I am looking at this problem in Morin's Introduction to classical mechanics:
6.1. Moving plane A block of mass $m$ is held motionless on a frictionless plane of mass $M$ and angle of
inclination $θ$ (see Fig. 6.8). The plane rests on a frictionless horizontal surface. The
block is released. What is the horizontal acceleration of the plane?
Here is the more detailed diagram associated with the solution:
The quantities $x_1$ and $x_2$ represent the horizontal displacement of the plane and the block in their respective directions. Later on I switch to $q_1$ and $q_2$ to keep my sanity as I go through the Lagrangian and Hamiltonian.
The proposed solution sets out the Lagrangian in terms of the kinetic energy
$$
K=\frac12M\dot q_1^2 + \frac12 m ((\dot q_1 + \dot q_2)^2\tan^2(\theta) + \dot q_2^2)
$$
and gravitational potential
$$
V=-mg(q_1+q_2)\tan(\theta)
$$
where I have replaced $x_i$ in the diagram with $q_i$.
This yields the Lagrangian
$$
L=K-V=\frac12M\dot q_1^2 + \frac12 m ((\dot q_1 + \dot q_2)^2\tan^2(\theta) + \dot q_2^2)+mg(q_1+q_2)\tan(\theta)
$$
which, when processed with the Euler-Lagrange equations gives a solution ('after a little simplification')
$$
\ddot q_1=\frac{mg\sin(\theta)\cos(\theta)}{M+m\sin^2(\theta)}
$$
(I did my best to process it with Sympy in python and got that solution as
$$
\ddot q_1=\frac{mg\tan(\theta)}{M \tan^2(\theta) + M + m\tan^2(\theta)}
$$
I think I see why it is equivalent after dividing top and bottom by $\cos^2(\theta)$, so I feel good that I have things set up right.)
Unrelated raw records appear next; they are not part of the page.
/-- better (R238): whether candidate x takes the place of y. -/
def better (env : NumEnv) (int hi : Bool) (x y : W32 × W32) : Bool :=
  match distCmp env int x.2 y.2 with
  | .lt => true
  | .gt => false
  | .eq => if hi then y.1.ult x.1 else x.1.ult y.1

/-- The best of a row of candidates, after a carry-in where there is one (R238). -/
def bestOf (env : NumEnv) (int hi : Bool) : Option (W32 × W32) → List (W32 × W32) → W32 × W32
  | none, [] => (0, 0)
  | some b, [] => b
  | none, x :: t => bestOf env int hi (some x) t
  | some b, x :: t => bestOf env int hi (some (if better env int hi x b then x else b)) t

def execAargmin (w : ArWord) (s : State) : Out :=
  engWord s (onEngine .a) w.tok noSkip fun i s1 =>
    let m := w.mod
    match i.tileOp 0 w.ops.d [.r] [.fp32, .int32] .fp32, i.accOp 1 w.ops.s1 with
    | some d, some a =>
      let rd := m.rd.val + i.rowoff
      let n := m.mr.val + 1
      if d.sh.cols < 1 ∨ 127 < rd + m.mr.val then .trap badOperand
      else
        let off : W32 := i.c.e[m.idxe].setWidth 32
        let nonFin (x : W32) : Bool := !m.aint && (val32 i.env x).nonFinite
        let r := (List.range n).foldl (fun (x : Core × Fl) q =>
          let row := i.c.rowIn d (rd + q)
          let carry : Option (W32 × W32) :=
            if m.cin then some (BitVec.ofNat 32 (elemOf row 32 0), seenDist i.env m.aint (BitVec.ofNat 32 (elemOf row 32 1))) else none
          let cands := (List.range (m.nc.val + 1)).map fun j => (off + BitVec.ofNat 32 j, seenDist i.env m.aint (i.c.cell a q j))
          let b := bestOf i.env m.aint m.tie carry cands
          let nf := cands.any (fun c => nonFin c.2) || (match carry with | some c => nonFin c.2 | none => false)
          (x.1.writeElems d (rd + q) [(0, b.1.toNat), (1, b.2.toNat)], x.2 ||| flIf nf flNF)) (i.c, (0 : Fl))
        let c := if m.idxinc then
            setE r.1 m.idxe (w64 ((i.c.e[m.idxe]).toNat / 2 ^ 32 * 2 ^ 32 + (off + BitVec.ofNat 32 (m.nc.val + 1)).toNat))
          else r.1
        i.done s1 w.tok.pt (c, r.2)
    | _, _ => .trap badOperand

/-! ### Drains (R239 to R241) -/

def drainFmts : List Fmt := [.fp32, .bf16, .fp16, .k8, .k8w, .int32, .int16, .int8, .uint8, .int4]

/-- What a drain does to each cell. -/
structure DrainOps where
  f : Fmt
  rm : Rm
  acc : Fin 4
  biasFmt : Fmt
  bias : List Nat

/-- The bias row (R239): DIR B, its row `rowoff`. -/
def drainBias (i : Issue) (w : AdWord) (f : Fmt) : Option (Fmt × List Nat) :=
  if !w.mod.bias then (if w.ops.s2 = .zero then some (.fp32, []) else none)
  else
    match i.tileOp 2 w.ops.s2 [.b] (if f.isFloat then tableFmts else [.int32]) .fp32 with
    | none => none
    | some o =>
      let m := w.mod.nc.val + 1
      if o.fits i.rowoff 1 m then some (o.sh.fmt, i.c.matRow o i.rowoff 0 m) else none

/-- The checks that ADRAIN and ADRAINM share; none where the word faults ILLEGAL_OPERAND (R95, R239). -/
def drainOps (i : Issue) (w : AdWord) : Option DrainOps :=
  match fmtIn w.mod.dfmt.val drainFmts with
  | none => none
  | some f =>
    if w.mod.clamp = 3 ∨ (w.mod.clamp ≠ 2 ∧ w.mod.cle ≠ 0) then none
    else match i.rm w.mod.rm f.isFloat, i.accOp 1 w.ops.s1, drainBias i w f with
      | some rm, some a, some b => some ⟨f, rm, a, b.1, b.2⟩
      | _, _, _ => none

/-- The clamps of a float drain on a value (R239): a NaN stays NaN, an equal bound keeps the value; the bounds are operands
of the step (R228). -/
def clampFloat (mode : Nat) (v lo hi : FVal) : FVal × Fl :=
  match mode with
  | 1 => (if v.isNaN || cmpR44 v (.fin false 0 0) == .gt then v else .fin false 0 0, flIf v.nonFinite flNF)
  | 2 =>
    let x := if !v.isNaN && cmpR44 v lo == .lt then lo else v
    let y := if !v.isNaN && cmpR44 x hi == .gt then hi else x
    (y, flIf (v.nonFinite || lo.nonFinite || hi.nonFinite) flNF)
  | _ => (v, 0)

def clampInt (mode : Nat) (v lo hi : Int) : Int :=
  match mode with
  | 1 => max v 0
  | 2 => min (max v lo) hi
  | _ => v

/-- The value of a drained cell (R239). -/
def drainCell (env : NumEnv) (p : DrainOps) (w : AdWord) (bounds : W64) (x : W32) (j : Nat) : Nat × Fl :=
  let lo : W32 := bounds.setWidth 32
  let hi : W32 := (bounds >>> 32).setWidth 32
  if p.f.isFloat then
    let v : FVal × Fl :=
      if w.mod.bias then
        let r := add32 env (val32 env x) (decodeFloat env p.biasFmt (nth 0 p.bias j))
        (val32 env r.1, r.2)
      else (val32 env x, 0)
    let c := clampFloat w.mod.clamp.val v.1 (val32 env lo) (val32 env hi)
    let r := roundTo env p.f p.rm w.mod.sat c.1
    (r.1, v.2 ||| c.2 ||| r.2)
  else
    let v : Int × Fl :=
      if w.mod.bias then
        let r := sat32 (x.toInt + intOfBits .int32 (nth 0 p.bias j))
        (r.1.toInt, r.2)
      else (x.toInt, 0)
    let r := intToInt p.f w.mod.sat (clampInt w.mod.clamp.val v.1 lo.toInt hi.toInt)
    (r.1, v.2 ||| r.2)

/-- The drained block by rows, with its flags. -/
def drainBlock (i : Issue) (p : DrainOps) (w : AdWord) : List (List Nat) × Fl :=
  let b := i.c.e[w.mod.cle]
  let cells := (List.range (w.mod.mr.val + 1)).map fun r =>
    (List.range (w.mod.nc.val + 1)).map fun j => drainCell i.env p w b (i.c.cell p.acc r j) j
  (cells.map fun r => r.map (·.1), cells.foldl (fun f r => r.foldl (fun g x => g ||| x.2) f) 0)

/-- CLR (R239): the drained cells become +0 after every read. -/
def drainClear (c : Core) (p : DrainOps) (w : AdWord) : Core :=
  if w.mod.clr then c.zeroCells p.acc (w.mod.mr.val + 1) (w.mod.nc.val + 1) else c

def execAdrain (w : AdWord) (s : State) : Out :=
  engWord s (onEngine .a) w.tok noSkip fun i s1 =>
    match drainOps i w with
    | none => .trap badOperand
    | some p =>
      match i.tileOp 0 w.ops.d [.r] [p.f] p.f with
      | none => .trap badOperand
      | some d =>
        let rd := w.mod.rd.val + i.rowoff
        if w.mod.eadr ≠ 0 ∨ w.mod.oc ≠ 0 ∨ d.fits rd (w.mod.mr.val + 1) (w.mod.nc.val + 1) = false then .trap badOperand
        else
          let b := drainBlock i p w
          i.done s1 w.tok.pt ((drainClear i.c p w).writeMat d rd b.1, b.2)

/-- `n` elements packed into bytes (R27). -/
def packRow (w : Nat) (l : List Nat) : List Byte :=
  leBytesOf ((l.length * w + 7) / 8) (putElems w 0 (l.zipIdx.map fun p => (p.2, p.1)))

/-- ADRAINM (R240, R241): the drained values stand in the drain buffer as stores in flight; the accumulator is free. -/
def execAdrainm (w : AdWord) (s : State) : Out :=
  engWord s (onEngine .a) w.tok noSkip fun i s1 =>
    match drainOps i w with
    | none => .trap badOperand
    | some p =>
      if h : w.mod.rd = 0 ∧ w.mod.eadr.val + 1 < 32 then
        let base := i.c.e[w.mod.eadr]
        let pitch := i.c.e[w.mod.eadr.val + 1]'h.2
        if !isAligned base 16 then .trap (.at .align base)
        else if !isAligned pitch 16 then .trap (.at .align (base + pitch))
        else
          let b := drainBlock i p w
          let reqs := b.1.zipIdx.map fun r =>
            s1.newReq w.mod.oc.val (.write (base + w64 r.2 * pitch) (packRow p.f.width r.1) [])
          .ok (s1.setCore i.k (drainClear i.c p w))
            { Flight.plain i.upc w.tok.pt with flags := b.2, reqs := reqs, wr := [48 + p.acc.val] }
      else .trap badOperand

/-- The rows of a word in flight are written in turn as far as their ports accept them (R240, R287): what is left of them, and the
fault that stopped them. -/
def acceptRows (s : State) (k : Fin 128) (upc : W64) : List Req → State × List Req × Option Trap
  | [] => (s, [], none)
  | r :: t =>
    match r.kind with
    | .write ea data bad =>
      (match s.portWrite k upc ea r.cls data bad with
      | .ok [] s1 => acceptRows s1 k upc t
      | .ok rest s1 => (s1, { r with kind := .write ea rest [] } :: t, none)
      | .wait s1 => (s1, r :: t, none)
      | .trap tr => (s, r :: t, some tr))
    | _ => (s, r :: t, none)

/-- The accumulator that a word in flight drained becomes undefined (R241). -/
def State.freeAcc (s : State) (k : Fin 128) (a : Nat) : State :=
  let c := s.core k
  let acc := (List.range 4096).foldl (fun l n =>
    sset (0 : W32) l (a * 4096 + n) (BitVec.ofNat 32 (Config.freeBits (s.freeCtr + n)))) c.acc
  { s.setCore k { c with acc := acc } with freeCtr := s.freeCtr + 4096 }

/-- The oldest ADRAINM with stores left has them accepted (R241), those through remote pages once their targets have performed them
(R347); a fault of a store is raised on its word, and the accumulator's contents are then undefined. -/
def execAdrainmStoresAccepted (core : Nat) (s : State) : Out :=
  let k := coreIx core
  if core < 128 ∧ (s.core k).fault = none then
    match (s.eng k .a).flight.find? (fun f => !f.reqs.isEmpty) with
    | none => .next s
    | some f =>
      let x := acceptRows s k f.upc f.reqs
      let s1 := x.1
      let y := s1.eng k .a
      let s2 := s1.setEng k .a { y with
        flight := updFirst (fun g => !g.reqs.isEmpty) (fun g => { g with reqs := x.2.1, out := g.out ++ sentBetween s s1 }) y.flight }
      match x.2.2 with
      | none => .next s2
      | some t => .next ((s2.freeAcc k (nth 48 f.wr 0 - 48)).raise k 3 f.upc t)
  else .next s

/-! ### Scaling and centroids (R242 to R244) -/

/-- One cell of R51. -/
def scaleStep (env : NumEnv) (x p sr sc : W32) : W32 × Fl :=
  let a := mul32 env (val32 env p) (val32 env sr)
  let b := mul32 env (val32 env a.1) (val32 env sc)
  let r := add32 env (val32 env x) (val32 env b.1)
  (r.1, a.2 ||| b.2 ||| r.2)

/-- P of ASCACC: an accumulator, or an FP32 tile in paired-row layout from the section row offset (R242). -/
inductive PSrc where
  | acc (a : Fin 4)
  | tile (t : TileOp)

def ascaccSrc (i : Issue) (w : AsWord) : Option PSrc :=
  match i.accOp 1 w.ops.s1 with
  | some a => some (.acc a)
  | none => match i.tileOp 1 w.ops.s1 [.r] [.fp32] .fp32 with
    | some t => if t.fits i.rowoff (w.mod.mr.val + 1) (w.mod.nc.val + 1) then some (.tile t) else none
    | none => none

def execAscacc (w : AsWord) (s : State) : Out :=
  engWord s (onEngine .a) w.tok noSkip fun i s1 =>
    let n := w.mod.mr.val + 1
    let m := w.mod.nc.val + 1
    match i.accOp 0 w.ops.d, ascaccSrc i w, i.tileOp 2 w.ops.s2 [.r] [.fp32] .fp32, i.tileOp 3 w.ops.s3 [.r] [.fp32] .fp32 with
    | some d, some p, some tr, some tc =>
      let ra := w.mod.ra.val + i.rowoff
      let rb := w.mod.rb.val + i.rowoff
      if w.mod.fmt ≠ 0 ∨ w.mod.rm ≠ 0 ∨ w.mod.sat = true ∨ tr.fits ra 1 n = false ∨ tc.fits rb 1 m = false then .trap badOperand
      else
        let sr := i.c.matRow tr ra 0 n
        let sc := i.c.matRow tc rb 0 m
        let ps : List (List Nat) := match p with
          | .acc a => (List.range n).map fun r => (List.range m).map fun j => (i.c.cell a r j).toNat
          | .tile t => i.c.mat t i.rowoff n m
        i.done s1 w.tok.pt (i.c.mapCells d n m fun r j =>
          scaleStep i.env (i.c.cell d r j) (BitVec.ofNat 32 (nth 0 (nth [] ps r) j)) (BitVec.ofNat 32 (nth 0 sr r)) (BitVec.ofNat 32 (nth 0 sc j)))
    | _, _, _, _ => .trap badOperand

def assignFmts : List Fmt := [.int32, .int16, .uint8, .ix8, .ix4]

/-- The assignments of ACENT (R243): a row vector, or with DIR C the first element of each row. -/
def assignments (c : Core) (o : TileOp) (rb n : Nat) : List Int :=
  let f := o.sh.fmt
  let bits := if o.dir == .c then (List.range n).map fun p => elemOf (c.rowIn o (rb + p)) f.width 0 else c.matRow o rb 0 n
  bits.map (intOfBits f)

/-- One point is added into the sum row of its centroid and counted (R243). -/
def addPoint (env : NumEnv) (fa : Fmt) (a : Fin 4) (x : Core × Fl) (p : Int × List Nat) : Core × Fl :=
  if 0 ≤ p.1 ∧ p.1 ≤ 63 then
    let c := p.1.toNat
    let y := p.2.zipIdx.foldl (fun (z : Core × Fl) e =>
      let r := add32 env (val32 env (z.1.cell a c e.2)) (decodeFloat env fa e.1)
      (z.1.setCell a c e.2 r.1, z.2 ||| r.2)) x
    let ix : Fin 64 := Fin.ofNat 64 c
    let n := y.1.counts[ix]
    ({ y.1 with counts := if n = BitVec.allOnes 32 then y.1.counts else y.1.counts.set ix (n + 1) }, y.2)
  else x

def execAcent (w : AmWord) (s : State) : Out :=
  engWord s (onEngine .a) w.tok noSkip fun i s1 =>
    match fmtIn w.mod.fa.val [.fp32, .bf16, .fp16, .k8, .k8w], fmtIn w.mod.fb.val assignFmts with
    | some fa, some fb =>
      (match i.accOp 0 w.ops.d, i.tileOp 1 w.ops.s1 [.r] [fa] fa, i.tileOp 2 w.ops.s2 [.r, .c] [fb] fb with
      | some d, some pt, some as =>
        let n := w.mod.mr.val + 1
        let m := w.mod.nc.val + 1
        let ra := w.mod.ra.val + i.rowoff
        let rb := w.mod.rb.val + i.rowoff
        let fitsA := if as.dir == .c then decide (rb + n ≤ 128) else as.fits rb 1 n
        if w.mod.kn ≠ 0 ∨ w.mod.sel ≠ 0 ∨ pt.fits ra n m = false ∨ fitsA = false then .trap badOperand
        else
          let start : Core := if w.mod.za then { i.c.zeroCells d 64 m with counts := Vector.replicate 64 0 } else i.c
          i.done s1 w.tok.pt (((assignments i.c as rb n).zip (i.c.mat pt ra n m)).foldl (addPoint i.env fa d) (start, 0))
      | _, _, _ => .trap badOperand)
    | _, _ => .trap badOperand

def execAcdiv (w : AsWord) (s : State) : Out :=
  engWord s (onEngine .a) w.tok noSkip fun i s1 =>
    match fmtIn w.mod.fmt.val [.fp32, .bf16, .fp16, .k8, .k8w] with
    | none => .trap badOperand
    | some f =>
      match i.tileOp 0 w.ops.d [.r] [f] f, i.accOp 1 w.ops.s1, i.rm w.mod.rm true with
      | some d, some a, some rm =>
        let n := w.mod.mr.val + 1
        let m := w.mod.nc.val + 1
        let ra := w.mod.ra.val + i.rowoff
        if w.mod.rb ≠ 0 ∨ d.fits ra n m = false then .trap badOperand
        else
          i.done s1 w.tok.pt ((List.range n).foldl (fun (x : Core × Fl) c =>
            let cnt := i.c.counts[Fin.ofNat 64 c]
            if cnt = 0 then x
            else
              let row := (List.range m).map fun j =>
                let q := divNat32 i.env (val32 i.env (i.c.cell a c j)) cnt.toNat
                let r := roundTo i.env f rm w.mod.sat (val32 i.env q.1)
                (r.1, q.2 ||| r.2)
              (x.1.writeMatRow d ra c (row.map (·.1)), row.foldl (fun g e => g ||| e.2) x.2)) (i.c, 0))
      | _, _, _ => .trap badOperand

/-! ### Accumulator moves (R245) -/

/-- The fields that are zero in a move (R96, R245). -/
def moveZero (w : AsWord) : Bool := w.mod.rm == 0 && !w.mod.sat && w.mod.rb == 0

def execAzero (w : AsWord) (s : State) : Out :=
  engWord s (onEngine .a) w.tok noSkip fun i s1 =>
    match i.accOp 0 w.ops.d with
    | some d =>
      if moveZero w = false ∨ w.mod.fmt ≠ 0 ∨ w.mod.ra ≠ 0 then .trap badOperand
      else i.done s1 w.tok.pt (i.c.zeroCells d (w.mod.mr.val + 1) (w.mod.nc.val + 1), 0)
    | none => .trap badOperand

def execAaccld (w : AsWord) (s : State) : Out :=
  engWord s (onEngine .a) w.tok noSkip fun i s1 =>
    match fmtIn w.mod.fmt.val [.fp32, .int32] with
    | none => .trap badOperand
    | some f =>
      match i.accOp 0 w.ops.d, i.tileOp 1 w.ops.s1 [.r] [f] f with
      | some d, some t =>
        let n := w.mod.mr.val + 1
        let m := w.mod.nc.val + 1
        let ra := w.mod.ra.val + i.rowoff
        if moveZero w = false ∨ t.fits ra n m = false then .trap badOperand
        else
          let rows := i.c.mat t ra n m
          i.done s1 w.tok.pt (i.c.mapCells d n m fun r j => (BitVec.ofNat 32 (nth 0 (nth [] rows r) j), 0))
      | _, _ => .trap badOperand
To crosscheck things I also wanted to apply the Hamiltonian procedure, and so after replacing the $\dot q_1=\frac{p_1}{M}$ and $\dot q_2=\frac{p_2}{m}$
I had the Hamiltonian
$$
H=K+V=-mg(q_1 + q_2)\tan(\theta) + \frac12 m ((p_2/m + p_1/M)^2\tan^2(\theta) + p_2^2/m^2) + \frac12 p_1^2/M
$$
But processing this with Hamilton's equation $\dot p=-\frac{\partial H}{\partial q}$
I think that should mean that $\frac{\ddot q_1}{M}=\dot p_1=mg\tan(\theta)$ which (I think?) is not the same as the one suggested in the solution in the book. This seems to be what I get both by hand and symbolically with Sympy.
So at the moment (no pun intended) I'm stumped as to what I'm doing wrong. Can I not use the time derivative of the momentum to check the acceleration like this?
Best Answer
The misconception OP is having is the approach to the Hamiltonian method.
The Hamilton equation $\dot{p_i} = - \frac{\partial H}{\partial q_i}$ does not apply to the "ordinary momentum" $p_i$. It instead applies to the canonically conjugate momentum, which is defined as $p_i = \frac{\partial L}{\partial \dot{q_i}}$.
In simple cases, the part of the Lagrangian that depends on $\dot{q}_i$ is $\frac{1}{2} m_i \dot{q_i}^2$, so the canonically conjugate momentum is indeed $m q_i$. In this case, however, the canonically conjugate momenta are
$p_1 = M \dot{q_1} + m \tan^2\theta (\dot{q_1} + \dot{q_2})$
$p_2 = m (\dot{q_2} + \tan^2 \theta (\dot{q_1} + \dot{q_2}))$
As you can see, there is some annoying entanglement going on here between the two variables. This is reflected by the fact that energy depends on $(q_1 + q_2)^2$, in part.